I don’t know. I get sarcasm, I get that there was plenty in that post, but it just felt a little misplaced to me — it’s not like we’ve fixed all the problems of power imbalances in society so now it’s ok to laugh about how privileged we/a person might be. Maybe a better question would be about how to help the people who have plenty of privileges/advantages but do deny them to recognise where they’re getting cut all the breaks and what damage that does — that’s where the exclusion happens and it’s not that Bianca was doing the excluding, she was just helping those that do do the excluding a ‘pass’ to continue. ‘After all, can’t do owt about it can you?’ Sigh
I’ll start this out by saying that I believe acknowledging privilege is unnecessary. We have all had it shoved down our throats (especially those who spent a great deal of time in the deep south) that, in being white, we are privileged. By having disposable income, we are privileged. Being male is another privilege. Being heterosexual is yet another.
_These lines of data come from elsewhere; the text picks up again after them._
-- ==== Sys2Proof/Machine/Sqrt.lean ====
section
/-! DEFINITION. The modular square root (41_sqrt.md): `legendre`, `sqrt_mod` step for step, and the command SQRT. A loop of the
pseudocode is a recursion on fuel; the fuel given covers every pass the rule allows (41_sqrt.md R91, log entry 13). -/

namespace Sys2Proof.Machine

/-- `legendre(x, p)` (41_sqrt.md R90). -/
def legendre (x p : Nat) : Int :=
  let v := powmod x ((p - 1) / 2) p
  if v = p - 1 then -1 else v

/-- Step 2: halve `q` while it is even, counting in `s` (41_sqrt.md R91). -/
def halveLoop : (fuel q s : Nat) → Nat × Nat
  | 0, q, s => (q, s)
  | fuel + 1, q, s => if q % 2 = 0 then halveLoop fuel (q / 2) (s + 1) else (q, s)

/-- Step 4: the smallest `z` from the given one whose Legendre symbol is -1, or `F_SQRT_INTERNAL` when `z` reaches `p`
(41_sqrt.md R91). -/
def nonResidueLoop : (fuel z p : Nat) → Except FaultCause Nat
  | 0, _, _ => .error .sqrtInternal
  | fuel + 1, z, p =>
    if legendre z p = -1 then .ok z
    else if p ≤ z + 1 then .error .sqrtInternal
    else nonResidueLoop fuel (z + 1) p

/-- The search of step 5: the smallest `j` from the given one with `u = 1`, squaring `u` each time; `left` indexes are left below
`m` (41_sqrt.md R91). -/
def orderLoop : (left j u p : Nat) → Option Nat
  | 0, _, _, _ => none
  | left + 1, j, u, p => if u = 1 then some j else orderLoop left (j + 1) (u * u % p) p

/-- Steps 5 and 6: while `t ≠ 1`, find `i`, update `r, c, t, m`; "no root" if no `i` below `m` exists (41_sqrt.md R91). -/
def tonelliLoop : (fuel c t r m p : Nat) → Option Nat
  | 0, _, _, _, _, _ => none
  | fuel + 1, c, t, r, m, p =>
    if t = 1 then some r
    else
      match orderLoop m 0 t p with
      | none => none
      | some i =>
        let b := powmod c (2 ^ (m - i - 1)) p
        let c' := b * b % p
        tonelliLoop fuel c' (t * c' % p) (r * b % p) i p

/-- `sqrt_mod(x, p)` (41_sqrt.md R91): Tonelli-Shanks, which of the two roots is returned being fixed by the algorithm. -/
def sqrtMod (x p : Nat) : Except FaultCause (Option Nat) :=
  if legendre x p ≠ 1 then .ok none
  else
    let (q, s) := halveLoop (p - 1) (p - 1) 0
    if s = 1 then .ok (some (powmod x ((p + 1) / 4) p))
    else
      match nonResidueLoop p 2 p with
      | .error c => .error c
      | .ok z => .ok (tonelliLoop (s + 1) (powmod z q p) (powmod x q p) (powmod x ((q + 1) / 2) p) s p)

/-- SQRT (41_sqrt.md R92). -/
def execSqrt (rd rs1 : SReg) (msel : ModSel) (s : State) : Result :=
  if selectedModulus s msel < 3 ∨ selectedModulus s msel % 2 = 0 then raiseFault .modulus s
  else
    match sqrtMod (scalar s rs1) (selectedModulus s msel) with
    | .error c => raiseFault c s
    | .ok (some v) => .next (setT (setScalar s rd v) true)
    | .ok none => .next (setT s false)

end Sys2Proof.Machine
end

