-- ==== Sys2Proof/Laws/State.lean ====
section
/-! SUPPORT. One lemma per field per named update of the state, true by `rfl`, so that no later proof unfolds a record update. -/

namespace Sys2Proof.Machine

/-! ## `takeFault` -/

@[simp] theorem takeFault_scalars (c : FaultCause) (s : State) : (takeFault c s).scalars = s.scalars := rfl
@[simp] theorem takeFault_points (c : FaultCause) (s : State) : (takeFault c s).points = s.points := rfl
@[simp] theorem takeFault_params (c : FaultCause) (s : State) : (takeFault c s).params = s.params := rfl
@[simp] theorem takeFault_t (c : FaultCause) (s : State) : (takeFault c s).t = s.t := rfl
@[simp] theorem takeFault_fault (c : FaultCause) (s : State) : (takeFault c s).fault = true := rfl
@[simp] theorem takeFault_curveOk (c : FaultCause) (s : State) : (takeFault c s).curveOk = s.curveOk := rfl
@[simp] theorem takeFault_fcause (c : FaultCause) (s : State) : (takeFault c s).fcause = faultCode c := rfl
@[simp] theorem takeFault_finfo (c : FaultCause) (s : State) : (takeFault c s).finfo = s.cmd := rfl
@[simp] theorem takeFault_cmd (c : FaultCause) (s : State) : (takeFault c s).cmd = s.cmd := rfl
@[simp] theorem takeFault_digest (c : FaultCause) (s : State) : (takeFault c s).digest = s.digest := rfl
@[simp] theorem takeFault_msg (c : FaultCause) (s : State) : (takeFault c s).msg = s.msg := rfl
@[simp] theorem takeFault_waiting (c : FaultCause) (s : State) : (takeFault c s).waiting = s.waiting := rfl
@[simp] theorem takeFault_pending (c : FaultCause) (s : State) : (takeFault c s).pending = s.pending := rfl
@[simp] theorem takeFault_replies (c : FaultCause) (s : State) : (takeFault c s).replies = s.replies := rfl
@[simp] theorem takeFault_port (c : FaultCause) (s : State) : (takeFault c s).port = s.port := rfl
@[simp] theorem takeFault_epoch (c : FaultCause) (s : State) : (takeFault c s).epoch = s.epoch := rfl

/-! ## `resetBlock` -/

@[simp] theorem resetBlock_scalars (s : State) : (resetBlock s).scalars = State.reset.scalars := rfl
@[simp] theorem resetBlock_points (s : State) : (resetBlock s).points = State.reset.points := rfl
@[simp] theorem resetBlock_params (s : State) : (resetBlock s).params = State.reset.params := rfl
@[simp] theorem resetBlock_t (s : State) : (resetBlock s).t = false := rfl
@[simp] theorem resetBlock_fault (s : State) : (resetBlock s).fault = false := rfl
@[simp] theorem resetBlock_curveOk (s : State) : (resetBlock s).curveOk = false := rfl
@[simp] theorem resetBlock_fcause (s : State) : (resetBlock s).fcause = 0 := rfl
@[simp] theorem resetBlock_finfo (s : State) : (resetBlock s).finfo = 0 := rfl
@[simp] theorem resetBlock_cmd (s : State) : (resetBlock s).cmd = 0 := rfl
@[simp] theorem resetBlock_digest (s : State) : (resetBlock s).digest = .initial := rfl
@[simp] theorem resetBlock_msg (s : State) : (resetBlock s).msg = [] := rfl
@[simp] theorem resetBlock_waiting (s : State) : (resetBlock s).waiting = false := rfl
@[simp] theorem resetBlock_pending (s : State) : (resetBlock s).pending = s.pending := rfl
@[simp] theorem resetBlock_replies (s : State) : (resetBlock s).replies = s.replies := rfl
@[simp] theorem resetBlock_port (s : State) : (resetBlock s).port = s.port := rfl
@[simp] theorem resetBlock_epoch (s : State) : (resetBlock s).epoch = s.epoch + 1 := rfl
Honestly, there is nothing I can do about my privilege. I sure as hell won’t be ashamed of who I am and where I came from. Someone who screams “But you’re PRIVILEGED!” intends to make me feel that way.
There were always ‘power imbalances’ in society. There always will be. There will always be oppressed people. It’s the ‘You VS. Me’ dynamic. It is a human trait – a survival mechanism, to protect the ‘tribe’.
Not to say that we shouldn’t try to change things. But first we have to acknowledge human nature. Societal Homogenization will do no one any good…it’s just a Communism of a different color.